Tra i c.d. “macromiceti”, ne esistono diversi per così dire “non
specifici”, quali Entoloma parasaticum, Hypocrea spp.,
Sepedonium spp., Squamanita spp., Syzygospora
spp. e Tremella spp.; altri, viceversa, risultano
maggiormente “selettivi” in relazione all’ospite, quali Xerocomus
parasiticus (su Scleroderma), Cordyceps capitata e
Cordyceps ophioglossoides (su Elaphomyces),
Asterophora lycoperdoides e Asterophora parasitica (su
Russulaceae) e, appunto, Volvariella surrecta (su
Clitocybe nebularis e, raramente, su altre Tricholomataceae).
Volvariella surrecta
è stata esposta alla
recente Mostra micologica organizzata dall’Associazione: si tratta
di un ritrovamento non abituale.
Il Genere Volvariella Spegazzini, caratterizzato da lamelle
libere, sporata in massa rosata, gambo privo di anello, ma con base
avvolta da volva, annovera solitamente specie saprotrofe. Nel caso
di Volvariella surrecta, il substrato di crescita è
costituito da esemplari putrescenti di Tricholomataceae, quasi
sempre riconducibili a Clitocybe nebularis.

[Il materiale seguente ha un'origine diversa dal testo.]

theorem loadBlock_storeBlock (y : Quad) : loadBlock (storeBlock y) = y := by
  have h0 : loadWord (storeBlock y) 0 = y.x0 := be32_extractLsb' y.x0
  have h1 : loadWord (storeBlock y) 1 = y.x1 := be32_extractLsb' y.x1
  have h2 : loadWord (storeBlock y) 2 = y.x2 := be32_extractLsb' y.x2
  have h3 : loadWord (storeBlock y) 3 = y.x3 := be32_extractLsb' y.x3
  rw [loadBlock, h0, h1, h2, h3]

/-- Byte `4j + k` of a stored block is byte lane `k` of word `j`. -/
theorem getElem?_storeBlock (y : Quad) (k : Fin 4) :
    (storeBlock y)[k.val]? = some (byteLane k y.x0) ∧ (storeBlock y)[4 + k.val]? = some (byteLane k y.x1) ∧
    (storeBlock y)[8 + k.val]? = some (byteLane k y.x2) ∧ (storeBlock y)[12 + k.val]? = some (byteLane k y.x3) := by
  fin_cases k <;> exact ⟨rfl, rfl, rfl, rfl⟩

/-! ## The step of a buffer access (R52, R53) -/

section BufferAccesses

variable {s : State} {a : Nat} {b : Byte} {rest : List HostAction}

/-- A byte of `BUF` after one byte is written. -/
theorem bufByte_memWrite_singleton (hm : s.buf.wf) (x : Nat) :
    (s.memWrite a [b]).bufByte x = if x = a then b else s.bufByte x := by
  split
  case isTrue h => subst h; simp [bufByte_memWrite s x [b] x hm]
  case isFalse h => exact bufByte_memWrite_outside s a [b] x hm (by simp; omega)

theorem step_bufWrite (ha : a < s.cfg.bufBytes) (hs : s.script = .bufWrite a b :: rest) :
    step s = .next ((s.withScript rest).memWrite a [b]) :=
  (step_eq_perform hs).trans (if_pos ha)

theorem step_bufRead (ha : a < s.cfg.bufBytes) (hs : s.script = .bufRead a :: rest) :
    step s = .next { s with script := rest, replies := s.replies ++ [.buf a (s.bufByte a)] } :=
  (step_eq_perform hs).trans (perform_bufRead_iff.2 ⟨ha, rfl⟩)

end BufferAccesses

/-! ## The obligations of `20_memory.md` -/

/-- Settles O15: storing undoes loading, so the bytes of a string are those of its loaded block stored again. -/
theorem blockByteOrder : Obligations.BlockByteOrder := by
  refine ⟨fun s hs => ⟨storeBlock_loadBlock hs, fun k => ?_⟩, fun y => ⟨storeBlock_length y, loadBlock_storeBlock y⟩⟩
  have hlanes := getElem?_storeBlock (loadBlock s) k
  rwa [storeBlock_loadBlock hs] at hlanes

/-- Settles O48, by the step of a buffer write and of a buffer read. -/
theorem hostBufferAccess : Obligations.HostBufferAccess := by
  refine fun s a rest hm ha => ⟨fun b hs => ⟨_, step_bufWrite ha hs, ?_, fun x hx => ?_, rfl⟩, step_bufRead ha⟩
  · exact (bufByte_memWrite_singleton hm a).trans (if_pos rfl)
  · exact (bufByte_memWrite_singleton hm x).trans (if_neg hx)

/-- Settles O49: both accesses test the address first. -/
theorem hostBufferOutOfRange : Obligations.HostBufferOutOfRange := by
  rintro s a b rest ha (hs | hs)
  · exact (step_eq_perform hs).trans (if_neg (Nat.not_lt.2 ha))
  · exact (step_eq_perform hs).trans (if_neg (Nat.not_lt.2 ha))

end Sys2Proof.Machine

/-! # Proofs: the encoding of commands

The laws the obligations of `30_encoding.md` rest on: the fields of a packed word, what a word's fields say of its command,
the decoder by those fields, the rows of the opcode table, and the words of the mnemonics. The obligations follow. -/

namespace Sys2Proof.Machine

/-! ## The fields of a packed word (R80) -/

section Fields

variable (dp sp : Bool) (c : Nat) (eng : BitVec 2) (op : BitVec 4)

@[simp] theorem rsv1_packCommand : Cmd.rsv1 (packCommand dp sp c eng op) = 0 := by
  rw [Cmd.rsv1, packCommand]
  iterate 5 rw [BitVec.extractLsb'_append_eq_of_le (by decide)]
  exact BitVec.extractLsb'_append_eq_left

@[simp] theorem dp_packCommand : Cmd.dp (packCommand dp sp c eng op) = dp := by
  rw [Cmd.dp, packCommand]
  iterate 6 rw [BitVec.getLsbD_append]
  simp

@[simp] theorem sp_packCommand : Cmd.sp (packCommand dp sp c eng op) = sp := by
  rw [Cmd.sp, packCommand]
  iterate 5 rw [BitVec.getLsbD_append]
  simp

@[simp] theorem ctx_packCommand : Cmd.ctx (packCommand dp sp c eng op) = BitVec.ofNat 8 c := by
  rw [Cmd.ctx, packCommand]
  iterate 3 rw [BitVec.extractLsb'_append_eq_of_le (by decide)]
  exact BitVec.extractLsb'_append_eq_right

@[simp] theorem rsv0_packCommand : Cmd.rsv0 (packCommand dp sp c eng op) = 0 := by
  rw [Cmd.rsv0, packCommand]
  iterate 2 rw [BitVec.extractLsb'_append_eq_of_le (by decide)]
  exact BitVec.extractLsb'_append_eq_right

@[simp] theorem eng_packCommand : Cmd.eng (packCommand dp sp c eng op) = eng := by
  rw [Cmd.eng, packCommand, BitVec.extractLsb'_append_eq_of_le (by decide)]
  exact BitVec.extractLsb'_append_eq_right

@[simp] theorem op_packCommand : Cmd.op (packCommand dp sp c eng op) = op :=
  BitVec.extractLsb'_append_eq_right

end Fields

/-- The fields are adjacent, so a word whose reserved fields are 0 is its other fields packed again. -/
theorem packCommand_fields {w : Word} (h1 : Cmd.rsv1 w = 0) (h0 : Cmd.rsv0 w = 0) :
    packCommand (Cmd.dp w) (Cmd.sp w) (Cmd.ctx w).toNat (Cmd.eng w) (Cmd.op w) = w := by
  have hbit (i : Nat) : BitVec.ofBool (w.getLsbD i) = w.extractLsb' i 1 := by
    ext j hj
    obtain rfl : j = 0 := by omega
    simp
  have hctx : BitVec.ofNat 8 (Cmd.ctx w).toNat = w.extractLsb' 8 8 := by
    rw [BitVec.ofNat_toNat, BitVec.setWidth_eq, Cmd.ctx]
  simp only [packCommand, hctx, show (0#14) = _ from h1.symm, show (0#2) = _ from h0.symm]
  simp only [Cmd.rsv1, Cmd.dp, Cmd.sp, Cmd.rsv0, Cmd.eng, Cmd.op, hbit,
    BitVec.extractLsb'_append_extractLsb'_eq_extractLsb', BitVec.extractLsb'_eq_self]

/-! ## The words of `KEYEXP` and of each crypt command, by their fields (R81, R82) -/

/-- A word is `KEYEXP` when its reserved fields are 0, `OP` is 1, and `ENG` and `DP` are 0 (R87). -/
def IsKeyexp (w : Word) : Prop :=
  (Cmd.rsv1 w = 0 ∧ Cmd.rsv0 w = 0) ∧ (Cmd.op w).toNat = 1 ∧ (Cmd.eng w).toNat = 0 ∧ Cmd.dp w = false

/-- A word is a crypt command when its reserved fields are 0 and `OP` and `ENG` are the command's numbers (R81, R82). -/
def IsCrypt (arity : Arity) (dir : Direction) (eng : Engine) (w : Word) : Prop :=
  (Cmd.rsv1 w = 0 ∧ Cmd.rsv0 w = 0) ∧ (Cmd.op w).toNat = (cryptOp arity dir).toNat ∧
    (Cmd.eng w).toNat = (engineNumber eng).toNat

/-- The crypt commands are the words with `OP` 2 to 5 and `ENG` 0 to 2. -/
theorem exists_isCrypt_iff (w : Word) : (∃ arity dir eng, IsCrypt arity dir eng w) ↔
    (Cmd.rsv1 w = 0 ∧ Cmd.rsv0 w = 0) ∧ (2 ≤ (Cmd.op w).toNat ∧ (Cmd.op w).toNat ≤ 5) ∧ (Cmd.eng w).toNat ≤ 2 := by
  constructor
  · rintro ⟨arity, dir, eng, hrsv, hop, heng⟩
    rw [hop, heng]
    exact ⟨hrsv, by cases arity <;> cases dir <;> decide, by cases eng <;> decide⟩
  · rintro ⟨hrsv, ⟨hop2, hop5⟩, heng⟩
    have hengine : ∃ eng, (Cmd.eng w).toNat = (engineNumber eng).toNat := by
      interval_cases (Cmd.eng w).toNat
      · exact ⟨.ref, rfl⟩
      · exact ⟨.tab, rfl⟩
      · exact ⟨.bat, rfl⟩
    have hoperation : ∃ arity dir, (Cmd.op w).toNat = (cryptOp arity dir).toNat := by
      interval_cases (Cmd.op w).toNat
      · exact ⟨.single, .enc, rfl⟩
      · exact ⟨.single, .dec, rfl⟩
      · exact ⟨.batch, .enc, rfl⟩
      · exact ⟨.batch, .dec, rfl⟩
    obtain ⟨eng, heng⟩ := hengine
    obtain ⟨arity, dir, hop⟩ := hoperation
    exact ⟨arity, dir, eng, hrsv, hop, heng⟩

/-- The word a crypt command is packed into, by the numbers of its operation and its engine. -/
def packCrypt (arity : Arity) (dir : Direction) (eng : Engine) (dp sp : Bool) (c : Nat) : Word :=
  packCommand dp sp c ((engineNumber eng).setWidth 2) ((cryptOp arity dir).setWidth 4)

theorem encode_cryptInstr (arity : Arity) (dir : Direction) (eng : Engine) (dp sp : Bool) (c : Nat) :
    encode (cryptInstr arity dir eng dp sp c) = packCrypt arity dir eng dp sp c := by
  cases arity <;> cases dir <;> cases eng <;> rfl

@[simp] theorem slot_cryptInstr (arity : Arity) (dir : Direction) (eng : Engine) (dp sp : Bool) (c : Nat) :
    (cryptInstr arity dir eng dp sp c).slot = c := by
  cases arity <;> cases dir <;> cases eng <;> rfl

/-- The operation's number fits `OP`, and the engine's number fits `ENG`. -/
theorem isCrypt_packCrypt (arity : Arity) (dir : Direction) (eng : Engine) (dp sp : Bool) (c : Nat) :
    IsCrypt arity dir eng (packCrypt arity dir eng dp sp c) := by
  refine ⟨⟨rsv1_packCommand .., rsv0_packCommand ..⟩, ?_, ?_⟩
  · rw [packCrypt, op_packCommand]
    cases arity <;> cases dir <;> rfl
  · rw [packCrypt, eng_packCommand]
    cases eng <;> rfl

All’analisi microscopica, tutte le Volvariella presentano
spore generalmente lisce e di forma ovale.
Morfologicamente, Volvariella surrecta sviluppa basidiomi di
dimensioni modeste, con cappello di diametro compreso tra i 3 e gli
8 cm e volva ben delineata, sacciforme e di consistenza piuttosto
membranosa, ricoperta da una minuta pruina.
Questa Specie ha colorazioni che vanno dal bianco al grigio nel
cappello, biancastre con toni rosati nel gambo, biancastre fino a
rosa pallido nella volva. Alla manipolazione e negli esemplari più
vetusti sono possibili variazioni di tonalità verso l’ocra-bruno,
soprattutto nelle superfici pileiche.
Il cappello, mai completamente disteso ed appianato, non è liscio ma
feltrato-tomentoso per via della finissima peluria che lo ricopre:
la cuticola si asporta agevolmente.
Le lamelle appaiono libere, abbastanza fitte, intervallate da
lamellule; presentano filo irregolare con i cromatismi tipici per il
Genere Volvariella: le lamelle sono dapprima biancastre, poi
timidamente ed infine intensamente rosate, con il progressivo
rilascio delle spore.
L’odore della carne è banale (fungino), ma può assumere note
aromatiche.
Tra le caratteristiche microscopiche, vanno registrate spore di
forma ovoidale e cheilocistidi di forma clavata-affusolata con
strozzatura apicale a “collo di bottiglia”.
Di nessun interesse dal punto della commestibilità, Volvariella
surrecta è un’evidente ed interessante dimostrazione del ruolo
ecologico dell’organismo fungino come biodegradatore di sostanze
organiche.
Andrea Traversi
Bibliografia
essenziale:
-
M.Bon
– Champignons de France et d’Europe occidentale (Flammarion, 2004)
-
R.Courtecuisse, B.Duhem – Guide des champignons de France et
d’Europe (Delachaux & Niestlé, 2000)
-
M.Moser – Guida alla determinazione dei funghi Vol.1° –
Polyporales, Boletales, Agaricales, Russulales (Saturnia, 2000)
-
C.Papetti, G.Consiglio e G.Simonini – Atlante fotografico dei
funghi d’Italia, vol.2 (A.M.B., 2003)
-
A.Vizzini – Il regno dei funghi: breve prospetto tassonomico
in BGMB 47 (3): 47-57; 2004
-
AA.VV – Parliamo di funghi Vol.1° – Ecologia, morfologia e
sistematica (Giunta della Prov. Autonoma di Trento, 2007)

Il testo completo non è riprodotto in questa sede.